Status: Deferred Date: 2026-05-11 Tags: trust · calibration Related: ADR-0008

Context

ADR-0008 commits to computing the trust score from objective signals only — sandbox build, test pass/fail, SAST findings, CVE delta, runtime-trace coverage, policy-engine block events, coverage of changed code. Each of those signals can be normalized to a score; the trust score is a weighted aggregate.

But: what are the weights, and what's the threshold below which a transition is blocked or routed to human review? Setting these a priori without production data is guesswork. Calibrating after production data lands is empirically defensible.

The user's initial proposal was T_conf ≤ 0.90 as the reject threshold. Whether that number is right depends on the distribution of objective-signal values across successful and failed migrations — which we don't yet have.

Options considered

  • Set thresholds a priori. Pick T ≤ 0.90 and ship. Risk: miscalibrated, either too permissive (catastrophic merges) or too strict (every transition escalates).
  • Binary pass/fail until calibration. Until production data exists, gates use binary "did all critical signals pass?" — no scoring threshold. Conservative.
  • Defer formula and threshold; calibrate against first N production migrations. Start binary; aggregate signal distributions; fit a threshold against post-merge incident data once N is large enough.

Default until decided

Binary pass/fail on the most direct objective signal at each gate. Build must pass; tests must pass; SAST must not find new high-severity issues; CVE delta must be non-positive. If any of these fail, the gate fails (route back / escalate per ADR-0014). No scoring threshold yet.

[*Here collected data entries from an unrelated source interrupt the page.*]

theorem less_dropSkein (s : State) (p k t : Nat) : (s.tile t).Less ((s.dropSkein p k).tile t) := by
  unfold State.dropSkein
  split
  · exact .refl _
  · next P hP =>
    split
    · exact .refl _
    · next K hK =>
      extract_lets s1 s2
      have h1 : (s.tile t).Less (s1.tile t) := by
        apply less_foldl
        intro s x
        split
        · exact less_dropStageGang _ _ _ _ _
        · exact .refl _
      have h2 : (s1.tile t).Less (s2.tile t) := by
        show (s1.tile t).Less ((match K.foldGang with
          | some g => s1.setTile K.tile ((s1.tile K.tile).dropGang g)
          | none => s1).tile t)
        split
        · exact less_setTile _ _ _ _ (less_dropGang _ _)
        · exact .refl _
      split
      · rw [setPart_tile]; exact h1.trans h2
      · exact h1.trans h2

theorem fold_dropGang (l : List Nat) (T : Tile) : T.Less (l.foldl (fun T g => T.dropGang g) T) ∧
    ∀ g ∈ l, ∀ x ∈ (l.foldl (fun T g => T.dropGang g) T).gangs, x.1 ≠ g := by
  induction l generalizing T with
  | nil => exact ⟨.refl _, by simp⟩
  | cons g l ih =>
    obtain ⟨a, b⟩ := ih (T.dropGang g)
    refine ⟨(less_dropGang T g).trans a, ?_⟩
    intro g' hg' x hx
    rcases List.mem_cons.mp hg' with rfl | h
    · have := a.gangs x hx
      exact (mem_kdel.mp this).2
    · exact b g' h x hx

theorem countEnded_tile (s : State) (g : Nat) (b : Bool) (t : Nat) : (s.countEnded g b).tile t = s.tile t := by
  unfold State.countEnded; split <;> rfl

theorem countErr_tile (s : State) (d : Nat) (f : ErrField) (t : Nat) : (s.countErr d f).tile t = s.tile t := rfl

theorem setTile_same (s : State) (t : Nat) (T : Tile) : (s.setTile t T).tile t = T := by simp [State.setTile, State.tile, kgetD]

theorem dropBlock_tile {s : State} {t ctx : Nat} {B : Block} (hB : kget (s.tile t).blocks ctx = some B) :
    ∀ T, (s.dropBlock t ctx).tile t = T →
    (∀ x ∈ T.blocks, x.1 ≠ ctx) ∧ (∀ x ∈ T.gangs, x.2.ctx ≠ ctx) ∧ (∀ x ∈ T.conts, x.2.uid ≠ B.uid ∨ x.2.detached = true) ∧
      (∀ v V X, (v, V) ∈ T.subs → (V.gang, X) ∈ (s.tile t).gangs → X.ctx ≠ ctx) := by
  intro T' hT
  unfold State.dropBlock at hT
  split at hT
  · next h => rw [h] at hB; cases hB
  next B' h =>
  obtain rfl : B' = B := by rw [h] at hB; exact Option.some.inj hB
  extract_lets s1 s2 T gone T2 at hT
  rw [setTile_same] at hT
  subst hT
  have h1 : (s.tile t).Less (s1.tile t) := by
    show (s.tile t).Less (State.tile (match B'.skein with | some k => s.dropSkein B'.part k | none => s) t)
    split
    · exact less_dropSkein _ _ _ _
    · exact .refl _
  have h2 : (s1.tile t).Less (s2.tile t) := by
    show (s1.tile t).Less (State.tile (if B'.peers.length ≤ 1 then s1 else _) t)
    split
    · exact .refl _
    · unfold State.tile
      simp only [kgetD, kget_kmap]
      cases kget s1.tiles t with
      | none => exact .refl _
      | some T => exact .of_eq rfl rfl
  obtain ⟨h3, h4⟩ := fold_dropGang gone T
  have h5 := (h1.trans h2).trans h3
  refine ⟨fun x hx => (mem_kdel (m := (gone.foldl (fun T g => T.dropGang g) T).blocks) |>.mp hx).2, ?_, ?_, ?_⟩
  · intro x hx hc
    have hm := h3.gangs x hx
    exact h4 x.1 (List.mem_map.mpr ⟨x, List.mem_filter.mpr ⟨hm, by simp [hc]⟩, rfl⟩) x hx rfl
  · intro x hx
    have := (List.mem_filter.mp hx).2
    simpa using this
  · intro v V X hv hx hc
    have hm := h5.keeps v V X hv hx
    have hm2 := h3.gangs _ hm
    exact h4 V.gang (List.mem_map.mpr ⟨(V.gang, X), List.mem_filter.mpr ⟨hm2, by simp [hc]⟩, rfl⟩) _ hm rfl

theorem dropBlock_rest {α : Type} (f : State → α) (h1 : ∀ (s : State) T, f { s with tiles := T } = f s)
    (h2 : ∀ (s : State) P, f { s with parts := P } = f s) (s : State) (t ctx : Nat) : f (s.dropBlock t ctx) = f s := by
  have hst : ∀ (s : State) t T, f (s.setTile t T) = f s := fun s t T => h1 s _
  have hsp : ∀ (s : State) p P, f (s.setPart p P) = f s := fun s t T => h2 s _
  have htd : ∀ (s : State) p, f (s.tidySheaves p) = f s := by
    intro s p
    unfold State.tidySheaves
    split
    · rfl
    · dsimp only; rw [h1, hsp]
  have hg : ∀ (s : State) p t g, f (s.dropStageGang p t g) = f s := by
    intro s p t g
    unfold State.dropStageGang
    split
    · exact hst _ _ _
    · split
      · rfl
      · split
        · rw [htd, hsp]
        · rfl
  have hk : ∀ (s : State) p k, f (s.dropSkein p k) = f s := by
    intro s p k
    unfold State.dropSkein
    split
    · rfl
    · split
      · rfl
      · next K _ =>
        extract_lets s1 s2
        have e0 : ∀ (l : List Stage) (s : State), f (l.foldl (fun s st => match st.place with | .gang t g => s.dropStageGang p t g | _ => s) s) = f s := by
          intro l
          induction l with
          | nil => intro s; rfl
          | cons x l ih =>
            intro s
            rw [List.foldl_cons, ih]
            cases x.place with
            | gang t g => exact hg _ _ _ _
            | _ => rfl
        have e1 : f s1 = f s := e0 _ _
        have e2 : f s2 = f s1 := by
          show f (match K.foldGang with
            | some g => s1.setTile K.tile ((s1.tile K.tile).dropGang g)
            | none => s1) = f s1
          split
          · exact hst _ _ _
          · rfl
        split
        · rw [hsp, e2, e1]
        · rw [e2, e1]
  unfold State.dropBlock
  split
  · rfl
  · next B _ =>
    extract_lets s1 s2 T gone T2
    rw [hst]
    have e1 : f s1 = f s := by
      show f (match B.skein with | some k => s.dropSkein B.part k | none => s) = f s
      split
      · exact hk _ _ _
      · rfl
    have e2 : f s2 = f s1 := by
      show f (if B.peers.length ≤ 1 then s1 else _) = f s1
      split
      · rfl
      · exact h1 _ _
    rw [e2, e1]

theorem satInc_bits (x : Word) : bits (satInc x 0 8 1).toNat 7 0 = min 255 (bits x.toNat 7 0 + 1) := by
  unfold satInc bits
  simp only [BitVec.toNat_add, BitVec.toNat_ofNat]
  omega

theorem runtimeRights_iff {s : State} {I : Issuer} : s.runtimeRights I = true ↔ ∃ P, s.part I.block.part = some P ∧ I.block.vf = P.vflo := by
  unfold State.runtimeRights
  cases s.part I.block.part with
  | none => simp
  | some P => simp

theorem sysRow_facts (r : SysReg) (n : Nat) (rt : Rights) (w : Bool) (h : sysRow r = some (n, rt, w)) :
    sysCount r = n ∧ sysWritable r = w ∧ sysRuntime r = (rt != .any) ∧ ((r == .fwtab) = (rt == .secure)) ∧ ∀ c, r ≠ .unlisted c := by
  cases r <;> simp only [sysRow, Option.some.injEq, Prod.mk.injEq, reduceCtorEq] at h <;> obtain ⟨rfl, rfl, rfl⟩ := h <;>
    refine ⟨rfl, rfl, rfl, rfl, ?_⟩ <;> intro c <;> simp

theorem holds_iff {s : State} {I : Issuer} {rt : Rights} :
    s.holdsRights I rt ↔ ((rt != .any) && !s.runtimeRights I || (rt == .secure) && !I.block.world) = false := by
  cases rt <;> simp [State.holdsRights, ← runtimeRights_iff]

open Classical in
theorem sysFault_listed {s : State} {I : Issuer} {i : Instr} {r : SysReg} {k : Nat} {write : Bool} {n : Nat} {rt : Rights} {w : Bool}
    (h : sysRow r = some (n, rt, w)) :
    sysFault s I i r k write = if n ≤ k then some (2, 8, wordDatum i ((Config.freeWord s.free 0).setWidth 8))
      else if ¬ s.holdsRights I rt ∨ (write = true ∧ w = false) then some (2, 9, wordDatum i ((Config.freeWord s.free 0).setWidth 8))
      else none := by
  obtain ⟨a, b, c, d, e⟩ := sysRow_facts r n rt w h
  unfold sysFault
  dsimp only
  split
  · exact absurd rfl (e _)
  rw [a, b, c, d]
  split
  · rfl
  · rw [holds_iff]
    cases (rt != Rights.any && !s.runtimeRights I) <;> cases (rt == Rights.secure && !I.block.world) <;> cases write <;> cases w <;> simp

theorem sysFault_ok {s : State} {I : Issuer} {i : Instr} {r : SysReg} {k : Nat} {write : Bool} (h : SysOk s I r k write) :
    sysFault s I i r k write = none := by
  obtain ⟨n, rt, w, hr, hk, hh, hw⟩ := h
  rw [sysFault_listed hr, if_neg (by omega), if_neg]
  rintro (h | ⟨h, h2⟩)
  · exact h hh
  · rw [hw h] at h2; cases h2

theorem wordDatum_low (i : Instr) (c : Byte) : (wordDatum i c).setWidth 32 = (wordOf i).setWidth 32 := by
  unfold wordDatum
  apply BitVec.eq_of_getLsbD_eq
  intro b hb
  simp [hb]

theorem setS_bare (U : Sub) (r : Nat) (x : Word) (k : RunKind) : (U.setS r x).retire k =
    { U.retire k with slices := U.slices.map fun (n, S) => (n, S.setSreg r x) } := by
  simp [Sub.setS, Sub.mapSlices, kmap, Sub.retire]

theorem again_of {s : State} {I' : Issuer} (h : s.issuer = some I') (f : State → Issuer → Out1) : again s f = f s I' := by
  unfold again; rw [h]

/-- A state whose tile table changes only in what an issuer does not name still has the issuer, its sub-gang unchanged. -/
theorem issuer_keep {s s' : State} {I : Issuer} (h : s.issuer = some I) (hc : s'.cur = s.cur)
    (hs : (s'.tile I.t).subs = (s.tile I.t).subs) (hg : (s'.tile I.t).gangs = (s.tile I.t).gangs)
    (hb : ∀ c, (kget (s.tile I.t).blocks c).isSome = true → (kget (s'.tile I.t).blocks c).isSome = true) :
    ∃ B, s'.issuer = some ⟨I.t, I.u, s'.tile I.t, I.sub, I.gang, B⟩ ∧ kget (s'.tile I.t).blocks I.gang.ctx = some B := by
  have hcur : s.cur = some (I.t, I.u) := by
    unfold State.issuer at h
    split at h
    · cases h
    next t u hc => 
      dsimp only at h
      repeat (split at h <;> first | cases h | skip)
      exact hc
  obtain ⟨ht, h1, h2, h3, _⟩ := issuer_sub h
  rw [ht] at h1 h2 h3
  have := hb I.gang.ctx (by rw [h3]; rfl)
  obtain ⟨B, hB⟩ := Option.isSome_iff_exists.mp this
  refine ⟨B, ?_, hB⟩
  unfold State.issuer
  rw [hc, hcur]
  simp only [hs, hg, h1, h2, hB]

theorem getLsbD_fold (p : Nat → Bool) (n : Nat) : ∀ (m : Nat) (x : Word), m + n = 64 → ∀ j, j < 64 →
    ((List.range' m n).foldl (fun x j => if p j then x ||| (1#64 <<< j) else x) x).getLsbD j = (x.getLsbD j || (decide (m ≤ j) && p j)) := by
  induction n with
  | zero => intro m x hm j hj; simp; omega
  | succ n ih =>
    intro m x hm j hj
    rw [List.range'_succ, List.foldl_cons, ih (m + 1) _ (by omega) j hj]
    by_cases hp : p m
    · simp only [hp, if_true, BitVec.getLsbD_or, BitVec.getLsbD_shiftLeft, hj, decide_true, Bool.true_and]
      by_cases e : j = m
      · subst e; simp [hp]
      · by_cases l : j < m
        · have h1 : ¬ m ≤ j := by omega
          have h2 : ¬ m + 1 ≤ j := by omega
          simp [l, h1, h2]
        · have h1 : m ≤ j := by omega
          have h2 : m + 1 ≤ j := by omega
          have h3 : (1#64).getLsbD (j - m) = false := by
            have : j - m ≠ 0 := by omega
            simp [this]
          simp [l, h1, h2, h3]
    · simp only [hp]
      by_cases e : j = m
      · subst e; simp [hp]
      · have : decide (m + 1 ≤ j) = decide (m ≤ j) := by congr 1; simp; omega
        rw [this]; simp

The trust-score formula — what signals contribute how much — is also deferred. Until calibration, gates evaluate signals independently with AND semantics.

Evidence needed to resolve

  • N = 50 production migrations with full objective-signal traces and post-merge outcome data (merged-clean, merged-then-rolled-back, abandoned).
  • Signal distribution analysis. Which signals are noisy in successful migrations? Which are reliable predictors of post-merge incidents?
  • Threshold calibration. Receiver operating characteristic (ROC) curve against post-merge incidents to pick a threshold that balances false-positive (overflagged) and false-negative (missed regressions) rates.
  • Per-task-class refinement. Vulnerability patches likely tolerate higher gate threshold than convenience migrations; calibrate separately.

Reversibility (of the eventual calibration)

Low cost. Once a threshold is set, adjusting it is a config change. The gate logic is signal-agnostic; the threshold is a knob.

Evidence / sources

  • ../design.md §4.6 (push-back, objective signals)
  • ../design.md §5 (Trust score and gates subsection)
  • ../design.md §7 (Open questions — Trust-score threshold calibration)
  • ADR-0008 (the underlying commitment to objective signals)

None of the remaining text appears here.